Michael Watson  (born 15 March 1965) is a British former professional boxer who competed from 1984 to 1991. He held the Commonwealth middleweight title from 1989 to 1991, and challenged three times for a world title between 1990 and 1991. Watson's career was cut short as a result of near-fatal injury sustained during a loss to Chris Eubank for the WBO super-middleweight title in 1991.

Amateur career
Watson took up boxing at the age of fourteen at the Crown and Manor boxing club, where he proved to be a quick learner, winning an under-71 kg London Schools title in 1980.

He had an impressive 20–2 record at the Crown and Manor Club. He transferred to the Colvestone Boxing Club where he trained and sparred for over a year with Kirkland Laing, Dennis Andries, and Darren Dyer. He entered the 1983/84 Nationals at under 75 kg and won the title. On his 19th birthday he fought John Beckles during the 1984 London ABAs, both being national champions. Watson, initially seen as the underdog, won the fight in just over 30 seconds, and was seen as a hope for a boxing medal at the 1984 Los Angeles Olympic Games. However, his place on the Olympic team was taken by Liverpool's Brian Schumacher.

Professional career
Watson's professional career lasted from 1984 to 1991. The highlight was his May 1989 victory over Nigel Benn to secure the British Commonwealth middleweight title. This led to a world title clash with Jamaican Mike McCallum, who defeated Watson by a knockout in the eleventh round.

On 22 June 1991 at Earl's Court, he met Chris Eubank in another opportunity for the world middleweight title. Eubank won by a majority decision of 116–113, 115–113 and 114–114, close enough to support dissension by some commentators and supporters.

Rematch with Eubank and career-ending injury
A rematch was arranged on 21 September 1991 at White Hart Lane, this time for the vacant WBO super middleweight title. In round 11, with Watson ahead on points and seemingly on the verge of a stoppage victory, he knocked Eubank down with an overhand right. Moments later, Eubank was back on his feet and connected with a devastating uppercut, which caused Watson to fall back and hit the back of his head against the ropes. 

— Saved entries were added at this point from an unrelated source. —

-- ==== Sys2Proof/Certificates/Slice0/Obligations.lean ====
section
/-! DEFINITION. The statements about the CZ-410. Each names the rules it formalises; `Quiet`, `Settled`, `Served` and the
other words for states are those of Sys2Proof/Safety.lean. -/

open Sys2Proof Sys2Proof.Machine

/-! ## The block as a whole -/

/-- A step with a command at the front of the queue is `exec` of that command on the state with the queue's rest. -/
def Obligations.StepRunsFrontCommand : Prop :=
  ∀ (c : Instr) (rest : List Instr) (s : State),
    s.pending = c :: rest → step s = exec c { s with pending := rest }

/-- Every command of the table answers a next state in every state, and leaves the queue as it is: no rule of the spec
stops the part. -/
def Obligations.EveryCommandAnswersNext : Prop :=
  ∀ (c : Instr) (s : State),
    ∃ t, exec c s = .next t ∧ t.pending = s.pending

/-- THE MODEL'S CHOICE (assumption 2): with no command waiting the part's own timers bring what is due, or one ms of
part time passes; with the supply down nothing happens. -/
def Obligations.EmptyQueueLetsTimePass : Prop :=
  ∀ (s : State),
    s.pending = [] →
    (s.powered = false → step s = .next s)
      ∧ (s.powered = true → s.dueCommands = [] → step s = .next { s with time := s.time + 1 })
      ∧ (s.powered = true → s.dueCommands ≠ [] → step s = .next { s with pending := s.dueCommands })

/-! ## Cold start, link start, resets, supply -/

/-- COLD_START gives every block the cold-start values of the tables of R29, R49, R65, R66, R88, R101, R103, R121,
R126, R147, R163, R164, R173, R175, R179 and R182, and keeps the array and the boundary field. That a COLD_START with
the supply up keeps the array and the boundary field, with an array operation cut there too, is the model's choice
(assumption 16). -/
def Obligations.ColdStartValues : Prop :=
  ∀ (s : State),
    ∃ t, exec .coldStart s = .next t ∧
      ((t.pending = s.pending ∧ t.powered = true ∧ t.time = 0 ∧ t.clock.seconds = 0 ∧ t.clock.set = false)
      ∧ (t.setup.period = 600 ∧ t.setup.swapped = false ∧ t.setup.inverted = false ∧ t.setup.minOn = 2
        ∧ t.setup.debounce = 3 ∧ t.setup.onDelay = 200 ∧ t.setup.nominal = 6000 ∧ t.setup.rideLimit = 120
        ∧ t.setup.prepTimeout = 60)
      ∧ (∀ b ∈ [BayId.bayA, BayId.bayB], (t.bay b).state = .empty ∧ (t.bay b).present.acc = false
          ∧ (t.bay b).latch.acc = false ∧ (t.bay b).monitor = .released ∧ (t.bay b).tripRun = 0
          ∧ (t.bay b).releaseRun = 0 ∧ (t.bay b).depleted = false ∧ (t.bay b).latchOpen = false
          ∧ (t.bay b).chargeSel = false ∧ (t.bay b).heldMs = 0 ∧ (t.bay b).heldSince = none
          ∧ (t.bay b).outcome = none ∧ (t.bay b).prepTimer = none ∧ t.gaugeRec b = none ∧ t.kept b = none)
      ∧ (t.src.bridgeMonitor = .low ∧ t.src.bridgeBelow = 0 ∧ t.src.bridgeNotBelow = 0 ∧ t.src.bridgeHigh = 0
        ∧ t.src.cutoff = false ∧ t.src.brChg = false ∧ t.src.dcPresent = false ∧ t.src.dcRun = 0
        ∧ t.src.feeding = .empty ∧ t.src.power = .exhausted ∧ t.src.exhLatch = false ∧ t.src.policy = .drainLower
        ∧ t.src.warn = 10 ∧ t.src.hold = false ∧ t.src.deferred = false ∧ t.src.interrupted = []
        ∧ t.src.prep.pending = false ∧ t.src.prep.latchNote = false ∧ t.src.prep.request = none
        ∧ t.src.rideTimer = none ∧ t.src.chgDone.acc = false ∧ t.src.sysState = .off)
      ∧ (t.gauge.window = [] ∧ t.gauge.secCount = 0 ∧ t.shutdownRequested = true)
      ∧ (t.bright.gain = .low ∧ t.bright.discard = false ∧ t.bright.saturated = false ∧ t.bright.lastCode = 0
        ∧ t.bright.rawLux = 0 ∧ t.bright.filtered = 0 ∧ t.bright.filterValid = false
        ∧ t.bright.curve = [(0, 40), (200, 120), (2000, 300), (10000, 550), (20000, 700), (60000, 900), (100000, 1000)]
        ∧ t.bright.origin = .factory ∧ t.bright.staged = none ∧ t.bright.mode = .auto ∧ t.bright.manual = 500
        ∧ t.bright.offset = 0 ∧ t.bright.battCeil = 700 ∧ t.bright.bridgeCeil = 200 ∧ t.bright.threshold = 20000
        ∧ t.bright.reserve = 30 ∧ t.bright.attack = 1 ∧ t.bright.release = 4 ∧ t.bright.ramp = 20
        ∧ t.bright.allowance = false ∧ t.bright.curveLevel = 40 ∧ t.bright.request = 40 ∧ t.bright.ceiling = 0
        ∧ t.bright.target = 0 ∧ t.bright.current = 0 ∧ t.bright.compare = 0)
      ∧ (t.drv.state = .dark ∧ t.drv.configured = false ∧ t.drv.sys = .off ∧ t.drv.levelZero = true
        ∧ t.drv.nextCompare = 0 ∧ t.drv.activeCompare = 0 ∧ t.drv.period = 600 ∧ t.drv.swapped = false
        ∧ t.drv.inverted = false ∧ t.drv.nextPeriod = 600 ∧ t.drv.nextSwapped = false ∧ t.drv.nextInverted = false
        ∧ t.drv.delayStart = 0 ∧ t.drv.delayLen = 200 ∧ t.drv.active = none ∧ t.drv.waitSwap = none
        ∧ t.drv.waitDrop = none ∧ t.drv.waitHost = none ∧ t.ind = false ∧ t.blEn = false ∧ t.offLevel = false)
      ∧ (t.motion.state = .watching
        ∧ t.motion.thresholds = { f := 44, n := 24, g := 2, i := 500, settle := 250, park := 500, alert := 500 }
        ∧ t.motion.slot = 0 ∧ t.motion.candidate = none ∧ t.motion.fall = none ∧ t.motion.nextDrop = 1
        ∧ t.motion.missingRun = 0 ∧ t.motion.goodRun = 0 ∧ t.motion.goodTotal = 0 ∧ t.motion.missingTotal = 0
        ∧ t.motion.last = { x := 0, y := 0, z := 0 } ∧ t.motion.lastTime = 0 ∧ t.motion.restartCount = 0
        ∧ t.motion.faultStart = 0 ∧ t.motion.parkTimer = none ∧ t.motion.disarmPending = false
        ∧ t.motion.restartLeft = 4 ∧ t.parkAsserted = false)
      ∧ (t.hist.array = s.hist.array ∧ t.hist.marks = s.hist.marks ∧ t.hist.lost = 0 ∧ t.hist.mapped = none
        ∧ t.hist.fault = none ∧ t.hist.list.map (fun r => r.kind) = [.restart] ∧ t.hist.scanning = true)
      ∧ ((∀ e : EntryId, t.entry e = .free) ∧ t.req.intake = []
        ∧ (∀ x ∈ [UnitId.power, .display, .motion, .history], t.active x = none))
      ∧ ((∀ k : Fin 32, t.notices[k] = { fresh := false, raised := 0, saturated := false, time := 0, payload := [0, 0, 0, 0, 0, 0, 0, 0] })
        ∧ (∀ k : Fin 23, t.routes[k] = { notify := true, group := if 13 ≤ k.val ∧ k.val ≤ 19 then .groupB else .groupA }))
      ∧ (t.link.up = false ∧ t.link.memory = [] ∧ t.link.mask = 0 ∧ t.link.arm = false ∧ t.link.setupTaken = false
        ∧ t.link.lastRefused = 0xFFFF))

/-- LINK_START (R149): the exchange memory is zeroed, every entry is FREE, each notice slot holds its kind alone, the
registers take their cold-start values with RESTART set, no sector is mapped, and the part page is filled in; until
then every read gives 0xFFFF. A link that has started does not start again. -/
def Obligations.LinkStartFillsExchange : Prop :=
  (∀ (s : State),
    s.Live ∧ s.link.up = false →
    ∃ t, exec .linkStart s = .next t ∧
      (State.Settled ({ s with
        link := {
          up := true, platformLow := s.link.platformLow, memory := [], attn := attnRestart, mask := 0,
          arm := false, setupTaken := false, lastRefused := 0xFFFF, resetCause := .cold, readData := 0 }
        req.entries := Vector.replicate 16 .free
        notices := Vector.replicate 32 NoticeSlot.cleared
        routes := defaultRoutes
        hist.mapped := none }.touch .part) t
      ∧ (∀ k : Fin 32, t.slotBytes k = (if k.val < 23 then BitVec.ofNat 8 k.val else 0xFF) :: List.replicate 15 0)
      ∧ s.hostRead 0 3 = 0xFFFF ∧ s.registerRead 0 3 = 0xFFFF
      ∧ (s.link.platformLow = false → t.registerRead 0 3 = 0x5C03 ∧ t.registerRead 2 3 = 0x0010)))
  ∧
  (∀ (s : State),
    s.Live ∧ s.link.up = true →
    ∃ t, exec .linkStart s = .next t ∧
      t = s)

/-- ALWAYS_ON_SUPPLY_LOSS (R127, R130, R137, R139): a program leaves its slot with no bit cleared that the image does
not clear, an erase leaves any bytes in its sector, a boundary step leaves the boundary between its target and its old
value, and no other byte or mark changes; the pins stay. What the cells and marks hold comes as operands, by the
model's choice (assumption 6), and that the pins stay is its choice too (assumptions 1 and 17). -/
def Obligations.SupplyLossCutsOperation : Prop :=
  (∀ (cells : List Byte) (marks : BitVec 55) (s : State),
    s.powered = true ∧ s.hist.op = .idle →
    ∃ t, exec (.alwaysOnSupplyLoss cells marks) s = .next t ∧
      (t.powered = false ∧ t.pending = s.pending ∧ t.pins = s.pins ∧ t.hist.array = s.hist.array
        ∧ t.hist.marks = s.hist.marks ∧ t.hist.boundary = boundaryOf s.hist.marks))
  ∧
  (∀ (cells : List Byte) (marks : BitVec 55) (sector slot seq : Nat) (image : List Byte) (s : State),
    s.powered = true ∧ memWf arrayDefault s.hist.array = true ∧ s.hist.op = .program sector slot seq image
      ∧ sector < 63 ∧ slot < 32 ∧ image.length = 64 →
    ∃ t, exec (.alwaysOnSupplyLoss cells marks) s = .next t ∧
      (t.powered = false ∧ t.pending = s.pending ∧ t.pins = s.pins ∧ t.hist.marks = s.hist.marks
        ∧ t.hist.boundary = boundaryOf s.hist.marks
        ∧ (∀ k, k < 64 → t.hist.byte (slotAddr sector slot + k) &&& image.getD k 0 = image.getD k 0)
        ∧ (∀ a, a < 0x20000 → ¬(slotAddr sector slot ≤ a ∧ a < slotAddr sector slot + 64) →
            t.hist.byte a = s.hist.byte a)))
  ∧
  (∀ (cells : List Byte) (marks : BitVec 55) (sector attempt : Nat) (start : Time) (s : State),
    s.powered = true ∧ memWf arrayDefault s.hist.array = true ∧ s.hist.op = .erase sector attempt start
      ∧ sector < 63 →
    ∃ t, exec (.alwaysOnSupplyLoss cells marks) s = .next t ∧
      (t.powered = false ∧ t.pending = s.pending ∧ t.pins = s.pins ∧ t.hist.marks = s.hist.marks
        ∧ t.hist.boundary = boundaryOf s.hist.marks
        ∧ (∀ a, a < 0x20000 → ¬(2048 * sector ≤ a ∧ a < 2048 * sector + 2048) → t.hist.byte a = s.hist.byte a)))
  ∧
  (∀ (cells : List Byte) (marks : BitVec 55) (b attempt oldB : Nat) (s : State),
    s.powered = true ∧ s.hist.op = .boundary b attempt oldB ∧ 8 ≤ b ∧ b ≤ boundaryOf s.hist.marks →
    ∃ t, exec (.alwaysOnSupplyLoss cells marks) s = .next t ∧
      (t.powered = false ∧ t.pending = s.pending ∧ t.pins = s.pins ∧ t.hist.array = s.hist.array
        ∧ s.hist.marks &&& t.hist.marks = s.hist.marks ∧ t.hist.boundary = boundaryOf t.hist.marks
        ∧ b ≤ t.hist.boundary ∧ t.hist.boundary ≤ boundaryOf s.hist.marks))
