@[simp] theorem State.setBay_src_bridgeMonitor (b : BayId) (x : Bay) : (s.setBay b x).src.bridgeMonitor = s.src.bridgeMonitor := by cases b <;> rfl
@[simp] theorem State.setBay_src_bridgeBelow (b : BayId) (x : Bay) : (s.setBay b x).src.bridgeBelow = s.src.bridgeBelow := by cases b <;> rfl
@[simp] theorem State.setBay_src_bridgeNotBelow (b : BayId) (x : Bay) : (s.setBay b x).src.bridgeNotBelow = s.src.bridgeNotBelow := by cases b <;> rfl
@[simp] theorem State.setBay_src_bridgeHigh (b : BayId) (x : Bay) : (s.setBay b x).src.bridgeHigh = s.src.bridgeHigh := by cases b <;> rfl
@[simp] theorem State.setBay_src_cutoff (b : BayId) (x : Bay) : (s.setBay b x).src.cutoff = s.src.cutoff := by cases b <;> rfl
@[simp] theorem State.setBay_src_brChg (b : BayId) (x : Bay) : (s.setBay b x).src.brChg = s.src.brChg := by cases b <;> rfl
@[simp] theorem State.setBay_src_bridgeMv (b : BayId) (x : Bay) : (s.setBay b x).src.bridgeMv = s.src.bridgeMv := by cases b <;> rfl
@[simp] theorem State.setBay_src_dcPresent (b : BayId) (x : Bay) : (s.setBay b x).src.dcPresent = s.src.dcPresent := by cases b <;> rfl
@[simp] theorem State.setBay_src_dcRun (b : BayId) (x : Bay) : (s.setBay b x).src.dcRun = s.src.dcRun := by cases b <;> rfl
@[simp] theorem State.setBay_src_dcMv (b : BayId) (x : Bay) : (s.setBay b x).src.dcMv = s.src.dcMv := by cases b <;> rfl
@[simp] theorem State.setBay_src_feeding (b : BayId) (x : Bay) : (s.setBay b x).src.feeding = s.src.feeding := by cases b <;> rfl
@[simp] theorem State.setBay_src_power (b : BayId) (x : Bay) : (s.setBay b x).src.power = s.src.power := by cases b <;> rfl
@[simp] theorem State.setBay_src_exhLatch (b : BayId) (x : Bay) : (s.setBay b x).src.exhLatch = s.src.exhLatch := by cases b <;> rfl
@[simp] theorem State.setBay_src_policy (b : BayId) (x : Bay) : (s.setBay b x).src.policy = s.src.policy := by cases b <;> rfl
@[simp] theorem State.setBay_src_warn (b : BayId) (x : Bay) : (s.setBay b x).src.warn = s.src.warn := by cases b <;> rfl
@[simp] theorem State.setBay_src_hold (b : BayId) (x : Bay) : (s.setBay b x).src.hold = s.src.hold := by cases b <;> rfl
@[simp] theorem State.setBay_src_deferred (b : BayId) (x : Bay) : (s.setBay b x).src.deferred = s.src.deferred := by cases b <;> rfl
@[simp] theorem State.setBay_src_interrupted (b : BayId) (x : Bay) : (s.setBay b x).src.interrupted = s.src.interrupted := by cases b <;> rfl
@[simp] theorem State.setBay_src_listOut (b : BayId) (x : Bay) : (s.setBay b x).src.listOut = s.src.listOut := by cases b <;> rfl
@[simp] theorem State.setBay_src_prep (b : BayId) (x : Bay) : (s.setBay b x).src.prep = s.src.prep := by cases b <;> rfl
@[simp] theorem State.setBay_src_rideTimer (b : BayId) (x : Bay) : (s.setBay b x).src.rideTimer = s.src.rideTimer := by cases b <;> rfl
@[simp] theorem State.setBay_src_chgDone (b : BayId) (x : Bay) : (s.setBay b x).src.chgDone = s.src.chgDone := by cases b <;> rfl
@[simp] theorem State.setBay_src_sysLines (b : BayId) (x : Bay) : (s.setBay b x).src.sysLines = s.src.sysLines := by cases b <;> rfl
@[simp] theorem State.setBay_src_sysState (b : BayId) (x : Bay) : (s.setBay b x).src.sysState = s.src.sysState := by cases b <;> rfl
@[simp] theorem State.setBay_src_sysCand (b : BayId) (x : Bay) : (s.setBay b x).src.sysCand = s.src.sysCand := by cases b <;> rfl
@[simp] theorem State.setBay_src_holdups (b : BayId) (x : Bay) : (s.setBay b x).src.holdups = s.src.holdups := by cases b <;> rfl

@[simp] theorem State.xwrite_link_up (a : Nat) (bs : List Byte) : (s.xwrite a bs).link.up = s.link.up := rfl
@[simp] theorem State.setAttn_link_up (f : BitVec 5) : (s.setAttn f).link.up = s.link.up := rfl
@[simp] theorem State.xwrite_link_platformLow (a : Nat) (bs : List Byte) : (s.xwrite a bs).link.platformLow = s.link.platformLow := rfl
@[simp] theorem State.setAttn_link_platformLow (f : BitVec 5) : (s.setAttn f).link.platformLow = s.link.platformLow := rfl
@[simp] theorem State.setAttn_link_memory (f : BitVec 5) : (s.setAttn f).link.memory = s.link.memory := rfl
@[simp] theorem State.xwrite_link_attn (a : Nat) (bs : List Byte) : (s.xwrite a bs).link.attn = s.link.attn := rfl
@[simp] theorem State.xwrite_link_mask (a : Nat) (bs : List Byte) : (s.xwrite a bs).link.mask = s.link.mask := rfl
@[simp] theorem State.setAttn_link_mask (f : BitVec 5) : (s.setAttn f).link.mask = s.link.mask := rfl
@[simp] theorem State.xwrite_link_arm (a : Nat) (bs : List Byte) : (s.xwrite a bs).link.arm = s.link.arm := rfl
@[simp] theorem State.setAttn_link_arm (f : BitVec 5) : (s.setAttn f).link.arm = s.link.arm := rfl
@[simp] theorem State.xwrite_link_setupTaken (a : Nat) (bs : List Byte) : (s.xwrite a bs).link.setupTaken = s.link.setupTaken := rfl
@[simp] theorem State.setAttn_link_setupTaken (f : BitVec 5) : (s.setAttn f).link.setupTaken = s.link.setupTaken := rfl
@[simp] theorem State.xwrite_link_lastRefused (a : Nat) (bs : List Byte) : (s.xwrite a bs).link.lastRefused = s.link.lastRefused := rfl
@[simp] theorem State.setAttn_link_lastRefused (f : BitVec 5) : (s.setAttn f).link.lastRefused = s.link.lastRefused := rfl
@[simp] theorem State.xwrite_link_resetCause (a : Nat) (bs : List Byte) : (s.xwrite a bs).link.resetCause = s.link.resetCause := rfl
@[simp] theorem State.setAttn_link_resetCause (f : BitVec 5) : (s.setAttn f).link.resetCause = s.link.resetCause := rfl
@[simp] theorem State.xwrite_link_readData (a : Nat) (bs : List Byte) : (s.xwrite a bs).link.readData = s.link.readData := rfl
@[simp] theorem State.setAttn_link_readData (f : BitVec 5) : (s.setAttn f).link.readData = s.link.readData := rfl
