@[simp] theorem packArrives_frame (b : BayId) :
    (packArrives b s).pending = s.pending ∧ (packArrives b s).powered = s.powered ∧
    (packArrives b s).time = s.time ∧ (packArrives b s).draws = s.draws ∧ (packArrives b s).clock = s.clock ∧
    (packArrives b s).setup = s.setup ∧ (packArrives b s).motion = s.motion ∧ (packArrives b s).hist = s.hist ∧
    (packArrives b s).req = s.req ∧ (packArrives b s).routes = s.routes ∧ (packArrives b s).link.up = s.link.up ∧
    (packArrives b s).link.platformLow = s.link.platformLow ∧ (packArrives b s).link.memory = s.link.memory ∧
    (packArrives b s).link.mask = s.link.mask ∧ (packArrives b s).link.arm = s.link.arm ∧
    (packArrives b s).link.setupTaken = s.link.setupTaken ∧
    (packArrives b s).link.lastRefused = s.link.lastRefused ∧
    (packArrives b s).link.resetCause = s.link.resetCause ∧ (packArrives b s).link.readData = s.link.readData := by
  simp only [packArrives]
  (repeat' split) <;> simp

@[simp] theorem packLeaves_frame (b : BayId) :
    (packLeaves b s).pending = s.pending ∧ (packLeaves b s).powered = s.powered ∧
    (packLeaves b s).time = s.time ∧ (packLeaves b s).draws = s.draws ∧ (packLeaves b s).clock = s.clock ∧
    (packLeaves b s).setup = s.setup ∧ (packLeaves b s).motion = s.motion ∧ (packLeaves b s).req = s.req ∧
    (packLeaves b s).routes = s.routes ∧ (packLeaves b s).link.up = s.link.up ∧
    (packLeaves b s).link.platformLow = s.link.platformLow ∧ (packLeaves b s).link.memory = s.link.memory ∧
    (packLeaves b s).link.mask = s.link.mask ∧ (packLeaves b s).link.arm = s.link.arm ∧
    (packLeaves b s).link.setupTaken = s.link.setupTaken ∧
    (packLeaves b s).link.lastRefused = s.link.lastRefused ∧
    (packLeaves b s).link.resetCause = s.link.resetCause ∧ (packLeaves b s).link.readData = s.link.readData := by
  simp only [packLeaves]
  (repeat' split) <;> simp

@[simp] theorem acceptPresent_frame (b : BayId) :
    (acceptPresent b s).pending = s.pending ∧ (acceptPresent b s).powered = s.powered ∧
    (acceptPresent b s).time = s.time ∧ (acceptPresent b s).draws = s.draws ∧
    (acceptPresent b s).clock = s.clock ∧ (acceptPresent b s).setup = s.setup ∧
    (acceptPresent b s).motion = s.motion ∧ (acceptPresent b s).req = s.req ∧
    (acceptPresent b s).routes = s.routes ∧ (acceptPresent b s).link.up = s.link.up ∧
    (acceptPresent b s).link.platformLow = s.link.platformLow ∧ (acceptPresent b s).link.memory = s.link.memory ∧
    (acceptPresent b s).link.mask = s.link.mask ∧ (acceptPresent b s).link.arm = s.link.arm ∧
    (acceptPresent b s).link.setupTaken = s.link.setupTaken ∧
    (acceptPresent b s).link.lastRefused = s.link.lastRefused ∧
    (acceptPresent b s).link.resetCause = s.link.resetCause ∧ (acceptPresent b s).link.readData = s.link.readData := by
  simp only [acceptPresent]
  (repeat' split) <;> simp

Referee Roy Francis stopped the fight in round 12, after which Watson collapsed in the ring. There was no ambulance or paramedic at the event. Doctors wearing dinner jackets arrived after some eight minutes, during which time the fallen fighter received no oxygen. A total of 28 minutes elapsed before Watson received treatment in a hospital neurosurgical unit. He spent 40 days in a coma and had six brain operations to remove a blood clot.

After regaining consciousness, he spent over a year in intensive care and rehabilitation and six more years confined to a wheelchair while he slowly recovered some movement and regained the ability to speak and write.
Peter Hamlyn, the consultant neurosurgeon who operated on Watson, said in 2010, "I think back to those first days, and the milestone moments. The first eight months were so depressing. He couldn't hear, couldn't speak, couldn't walk. Slowly, he clawed it all back. So extraordinary".

Life after boxing
Watson sued the British Boxing Board of Control (BBBoC) for negligence and won damages reputedly of around £1 million. The High Court ruled that the BBBoC was responsible for medical provision at a fight and that administering oxygen and resuscitation on site would have made a considerable difference to Watson's outcome. Mr Justice Kennedy said that the board was "in breach of its duty to Mr Watson". This decision was upheld at the Court of Appeal, and the BBBoC did not appeal to the House of Lords, selling their London headquarters to pay out a £400,000 compensation settlement. The judge said that this was "sadly a long way short of the damages that [Watson] would have received had the defendants had the money or had they been insured".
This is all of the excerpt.